Furthermore, the law sets forth the general rule that participation of UAE nationals should never be less than 51 percent in any commercial enterprise. Some business forms and structures are generally not available to foreign investors, as will be elaborated below.
Public Shareholding Companies
A minimum of 55 percent of the shares of a public shareholding company must be offered to the general public. The minimum amount of capital for a public shareholding company is DH 10 million, of which a minimum of 25 percent must be settled on subscription. A shareholder's liability is limited to the nominal value of his shares in the company's capital. The PSC must have at least ten founders, unless a government entity is involved, in which case the number of founders may be lower. Shares are registered in a share register and cannot be issued at a price lower than nominal value; all shares have equal rights.
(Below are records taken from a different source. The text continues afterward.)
-- ==== Sys2Proof/Certificates/Slice0/Obligations.lean ====
section
/-! DEFINITION. The statements for the provers. Each docstring names the rules of spec/ the statement formalises; where a
clause rests on a choice of the model, the docstring names the log entry. -/

open Sys2Proof Sys2Proof.Machine

/-! ### The machine -/

/-- A step takes the command at the front of the queue and runs it on the part with the rest of the queue (log 1). -/
def Obligations.StepTakesFirstCommand : Prop :=
  ∀ (s : State) (c : Instr) (rest : List Instr), s.pending = c :: rest → step s = exec c { s with pending := rest }

/-- The model's choice for a part with no command waiting (log 2): its own next event, which is ready, else one microsecond
of the timebase; nothing at all while the RESET input is asserted (log 31). -/
def Obligations.StepWithoutCommands : Prop :=
  ∀ s : State, s.pending = [] →
    (s.resetAsserted = true → step s = .next s) ∧
    (∀ c, s.resetAsserted = false → s.ownEvent = some c → s.ready c = true ∧ step s = exec c s) ∧
    (s.resetAsserted = false → (∀ c ∈ ownEvents, s.ready c = false) →
      step s = .next { s with timebase := s.timebase + 1 })

/-- No command faults or is refused, and none touches the queue of waiting commands. -/
def Obligations.EveryCommandCompletes : Prop :=
  ∀ (c : Instr) (s : State), ∃ t, exec c s = .next t ∧ t.pending = s.pending

/-! ### Laws kept by every step -/

/-- After the power-on reset every law holds. -/
def Obligations.ResetIsSafe : Prop := State.reset.Safe

/-- Law L1 (R80): free buffers plus the buffers held by the four groups always equal 2048; and R97: the store's free count is
262,144 less the bonded lengths of the frames in the eight class queues. -/
def Obligations.PoolAndStoreLawsKept : Prop :=
  ∀ s t : State, step s = .next t → (s.PoolWhole → t.PoolWhole) ∧ (s.StoreWhole → t.StoreWhole)

/-- Every queue, tally and limit count keeps its capacity, law L9 (R116) among them; the good-interval, miss and strike counts
rest on their settings being in range, which SettingsStayInRange keeps. -/
def Obligations.CapacitiesKept : Prop :=
  ∀ s t : State, s.SettingsInRange → s.Bounded → step s = .next t → t.Bounded

/-- Law L10 (R175): consecutive sequences, and the sent records before the unsent ones. -/
def Obligations.NotificationLawKept : Prop := ∀ s t : State, s.NotesLawful → step s = .next t → t.NotesLawful

/-- Settings stay in their ranges, entry 0 of the stream table stays fixed, and deficits stay within 0 to 8 (R110, R165 to
R170). -/
def Obligations.SettingsStayInRange : Prop :=
  ∀ s t : State, s.SettingsInRange → step s = .next t → t.SettingsInRange

/-- Law L3 (R127): a lane's role and association name the same group. -/
def Obligations.OneGroupKept : Prop := ∀ s t : State, s.OneGroup → step s = .next t → t.OneGroup

/-- A lane out of service is DOWN, silent and unattached; a lane in a diagnostic mode is unattached; only an ALIGNED lane is
MEMBER (R121, R126, R133, R157). That the marker timer stops and the debt is 0 at once where a segment is in flight as the
lane goes out of service is the model's choice (log 50). -/
def Obligations.LanesStayAttached : Prop := ∀ s t : State, s.LanesAttached → step s = .next t → t.LanesAttached

/-- Law L2 (R43): every stored segment lies within the window, in order, and no two share a sequence. -/
def Obligations.WindowLawKept : Prop := ∀ s t : State, s.StoresLawful → step s = .next t → t.StoresLawful

/-- R100: between two judgments each group-hold output agrees with its class queues and its hold level, and a group whose
Segmenter does not work has empty queues and a released output (R99, R106). -/
def Obligations.GroupHoldLawKept : Prop := ∀ s t : State, s.HoldsLawful → step s = .next t → t.HoldsLawful

/-- Laws L4 and L11 (R113, R160) with the ties between roles, operations, disable records and slots. -/
def Obligations.OperationLawKept : Prop := ∀ s t : State, s.OpsLawful → step s = .next t → t.OpsLawful

/-! ### Rules over every command -/

/-- R120: while the transmit-inhibit input is asserted no lane begins a segment, one in flight stays or ends, and no segment
is placed. That a release changes the level alone is the model's choice (log 33): each start and each placement that it makes
possible is an event of its own, ready from that moment on. -/
def Obligations.InhibitedLanesBeginNothing : Prop :=
  (∀ s : State, exec .transmitInhibitAssert s = .next { s with txInhibit := true } ∧
    exec .transmitInhibitRelease s = .next { s with txInhibit := false }) ∧
  ∀ (c : Instr) (s t : State), s.txInhibit = true → exec c s = .next t →
    (∀ l, (t.lane l).flight = (s.lane l).flight ∨ (t.lane l).flight = none) ∧
    ∀ l, (t.lane l).queue = (s.lane l).queue ∨ (t.lane l).queue = []

/-- R76: the assertion of egress pause changes nothing by itself; while it is asserted the arbiter starts no frame, and the
release is the one command that starts one. -/
def Obligations.PausedEgressStartsNothing : Prop :=
  (∀ s : State, exec .egressPauseAssert s = .next { s with egressPause := true }) ∧
  ∀ (c : Instr) (s t : State), s.egressPause = true → c ≠ .egressPauseRelease → exec c s = .next t →
    t.egressBusy = s.egressBusy ∨ t.egressBusy = none

/-- R164, R167, R173: a setting stays until it is written or the part is reset. The commands left out are WRITE-ENTRY, the
engine's taking of a frame, which may hold one, and the four events of a reset; for the admin state LANE-SERVICE, and for the
diagnostic mode LANE-DIAG, are left out as well. -/
def Obligations.SettingsStayUntilWritten : Prop :=
  ∀ (c : Instr) (s t : State), exec c s = .next t → (∀ o table index items, c ≠ .writeEntry o table index items) →
    c ≠ .engineTakeFrame → c ≠ .powerOnReset → c ≠ .resetInputRelease → c ≠ .deviceResetEffect →
    c ≠ .egressTransmissionEnd →
    t.dev = s.dev ∧ (∀ l, (t.lane l).weight = (s.lane l).weight) ∧
      ((∀ o lane direction, c ≠ .laneService o lane direction) → ∀ l, (t.lane l).inService = (s.lane l).inService) ∧
      ((∀ o lane mode, c ≠ .laneDiag o lane mode) → ∀ l, (t.lane l).diag = (s.lane l).diag) ∧
      (∀ g, (t.group g).segSize = (s.group g).segSize ∧ (t.group g).window = (s.group g).window ∧
        (t.group g).holeTime = (s.group g).holeTime ∧ (t.group g).skewLimit = (s.group g).skewLimit ∧
        (t.group g).strikeLimit = (s.group g).strikeLimit ∧ (t.group g).skewHold = (s.group g).skewHold ∧
        (t.group g).minLanes = (s.group g).minLanes ∧ (t.group g).reservation = (s.group g).reservation ∧
        (t.group g).holdLevel = (s.group g).holdLevel) ∧
      ∀ x, (t.stream x).valid = (s.stream x).valid ∧ (t.stream x).group = (s.stream x).group ∧
        (t.stream x).cls = (s.stream x).cls ∧ (t.stream x).maxLen = (s.stream x).maxLen

/-- Law L12 (R31): a record in UNCORRECTABLE keeps its captured fields until CAPTURE-RELEASE or a reset. -/
def Obligations.CaptureLawKept : Prop :=
  ∀ (c : Instr) (s t : State) (l : LaneIx), (s.lane l).capture.state = .uncorrectable → exec c s = .next t →
    (∀ o lane, c ≠ .captureRelease o lane) → c ≠ .engineTakeFrame → c ≠ .powerOnReset → c ≠ .resetInputRelease →
    c ≠ .deviceResetEffect → c ≠ .egressTransmissionEnd →
    (t.lane l).capture.state = .uncorrectable ∧ (t.lane l).capture.syndrome = (s.lane l).capture.syndrome ∧
      (t.lane l).capture.time = (s.lane l).capture.time ∧ (t.lane l).capture.kind = (s.lane l).capture.kind

/-- Law L6 (R42): while a lane stays MEMBER of a group its passed mark is never moved behind its value: every event leaves it
or raises it. -/
def Obligations.PassedMarksOnlyRise : Prop :=
  ∀ (c : Instr) (s t : State) (l : LaneIx) (g : GroupIx) (m n : Seq) (j k : Nat),
    exec c s = .next t → (s.lane l).assoc = .member g m j → (t.lane l).assoc = .member g n k → behind n m = false

/-! ### The byte forms of chapter 13 -/

/-- A data or test segment as sent is read back as it was built (R6, R7, R8, R14, R17, 13.1). -/
def Obligations.SegmentsReadBack : Prop :=
  (∀ d : DataSeg, 1 ≤ d.payload.length → d.payload.length ≤ 192 →
    judgeHeader d.bytes = .good ⟨1, some .data, d.group, d.first, d.last, d.stream, d.seq, d.payload.length⟩ ∧
      d.bytes.drop 6 = d.payload) ∧
  ∀ q : Seq, judgeHeader (testBytes q) = .good ⟨1, some .test, 0, false, false, 0, q, 64⟩ ∧
    (testBytes q).drop 6 = testPattern q

/-- A marker as sent is read back as it was built: its header, with group and sequence 0 for role OFF, and its body (R10,
R11, R13, R19, 13.2). -/
def Obligations.MarkersReadBack : Prop :=
  ∀ (m : MarkerBody) (seq : Seq), ∃ h, judgeHeader (markerBytes m seq) = .good h ∧ h.kind = some .marker ∧
    h.first = false ∧ h.last = false ∧ h.field.val = m.role.code ∧
    (∀ g, m.role.group? = some g → h.group = g ∧ h.seq = seq) ∧ (m.role.group? = none → h.group = 0 ∧ h.seq = 0) ∧
    readMarker h.field ((markerBytes m seq).drop 6) = some m

/-- Every one of the 48 single flipped header bits of a segment whose header and content are good, of whatever kind, is
corrected to the header as sent, with a syndrome of its own and the payload as received (R7, R16, R17). -/
def Obligations.SingleBitErrorsCorrected : Prop :=
  ∀ (bytes : List Byte) (h : Header), judgeHeader bytes = .good h →
    (∀ k, k < 48 → ∃ syndrome, syndrome ≠ 0 ∧ judgeHeader (flipHeaderBit bytes k) = .corrected syndrome h ∧
      (flipHeaderBit bytes k).drop 6 = bytes.drop 6) ∧
    ∀ j k, j < 48 → k < 48 →
      headerCheck ((flipHeaderBit bytes j).take 6) = headerCheck ((flipHeaderBit bytes k).take 6) → j = k

/-- The entries of a request frame are read back as they were written, whatever follows them; cut short anywhere they are
not read (R148, R188, 13.3). -/
def Obligations.RequestEntriesReadBack : Prop :=
  ∀ (entries : List (Byte × List Byte)) (extra : List Byte), (∀ e ∈ entries, e.2.length ≤ 255) →
    parseEntries entries.length (entryBytes entries ++ extra) = some entries ∧
    ∀ n, n < (entryBytes entries).length → parseEntries entries.length ((entryBytes entries).take n) = none

/-! ### The Lane Receiver -/

/-- R41 with R42, R44, R80, R84, R85, R89, R90: the judgment of a data segment that arrives on an ALIGNED lane, from its bytes
to the resolution that ends it. -/
def Obligations.ArrivalsJudged : Prop :=
  ∀ (s : State) (l : LaneIx) (d : DataSeg), 1 ≤ d.payload.length → d.payload.length ≤ 192 →
    (s.lane l).rx = .aligned → (s.lane l).diag = .none → (s.lane l).cdPresent = true →
    let g := d.group
    let u := (s.countLane l .segmentsReceived).countLane l .dataPassed
    ((s.group g).ctx = .disabled → exec (.segmentTaken l d.bytes) s = .next (u.countGroup g .groupDisabled)) ∧
    ((s.group g).ctx ≠ .disabled → (s.lane l).assoc.memberOf g = false →
      exec (.segmentTaken l d.bytes) s = .next (u.countGroup g .notMember)) ∧
    ((s.group g).ctx = .resync → (s.lane l).assoc.memberOf g = true →
      exec (.segmentTaken l d.bytes) s = .next (u.countGroup g .resyncDiscard)) ∧
    ∀ e m k, (s.group g).ctx.live = true → (s.group g).expected = some e → (s.lane l).assoc = .member g m k →
      let v := (u.modLane l fun x => { x with assoc := .member g (raiseTo m d.seq) k }).modGroup g fun x =>
        { x with highest := x.highest.map fun h => raiseTo h d.seq }
      exec (.segmentTaken l d.bytes) s = .next (resolve g
        (if 32768 ≤ dist e d.seq then v.countGroup g .late
        else if (s.group g).window ≤ dist e d.seq then v.countGroup g .beyondWindow
        else if (s.group g).store.any fun x => x.seq = d.seq then v.countGroup g .duplicate
        else if s.poolFree = 0 ∨
            ((s.group g).reservation ≤ (s.group g).heldCount ∧ s.poolFree ≤ s.othersUnfilled g) then
          if (s.group g).armed then
            post (.poolExhausted g s.poolFree) ((v.countGroup g .noBuffer).modGroup g fun x => { x with armed := false })
          else v.countGroup g .noBuffer
        else
          ((({ v with poolFree := v.poolFree - 1, poolLow := min v.poolLow (v.poolFree - 1) } : State).modGroup g fun x =>
              { x with heldCount := x.heldCount + 1, armed := true, store := insertStore e d x.store }).countGroup g
                (if (s.group g).heldCount < (s.group g).reservation then .reservedGrants else .sharedGrants)).countGroup g
                  .stored))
The Board of Directors of this type of company must have a minimum of three and no more than twelve directors. The chairman, as well as a majority of the board, must be UAE nationals.
In the event, a public shareholding company loses half its capital, its board of directors is required to call a general meeting of shareholders to consider the continuation or dissolution of the company. If thboard fails to call such meeting or if the meeting fails to reach a decision on the subject, any interested party may file a lawsuit seeking the dissolution of the company.
Private Shareholding Company
A private shareholding company must have a minimum of three shareholders. The minimum capital of a private shareholding company is DH 2 million. Shares may not be offered to the public. The private shareholding company's incorporating documents must preclude public offering of shares.
Limited Liability Company
A limited liability company can be formed by a minimum of two and a maximum of fifty persons. Shareholder liability is limited to the value of shares held in the company's capital. The minimum capital required to establish a limited liability company is DH 150,000 in Abu Dhabi and DH 300,000 in Dubai. Management is handled by no more than five designated managers, who are not necessarily members of the company. Non-UAE nationals may own up to 49 percent of an LLC.
The Companies Law provides that an LLC may engage in any lawful activity except insurance, banking and investment of money for others.
General partnerships are formed by two or more UAE nationals who are jointly and severally liable for its debts. This form is generally not available to non-nationals. Only the names of actual partners can be included in the company name, but the company may have a special trade name.
Interests of a partner can be transferred as stipulated in the partnership agreement or with the approval of all partners. The management may include one or more managers who are UAE nationals and who may or may not be partners in the company. The dissolution of a partnership may occur on the death, insanity, bankruptcy or withdrawal of one of the partners. The remaining partners, however, may unanimously decide to continue the partnership, provided that such decision is registered in the commercial register.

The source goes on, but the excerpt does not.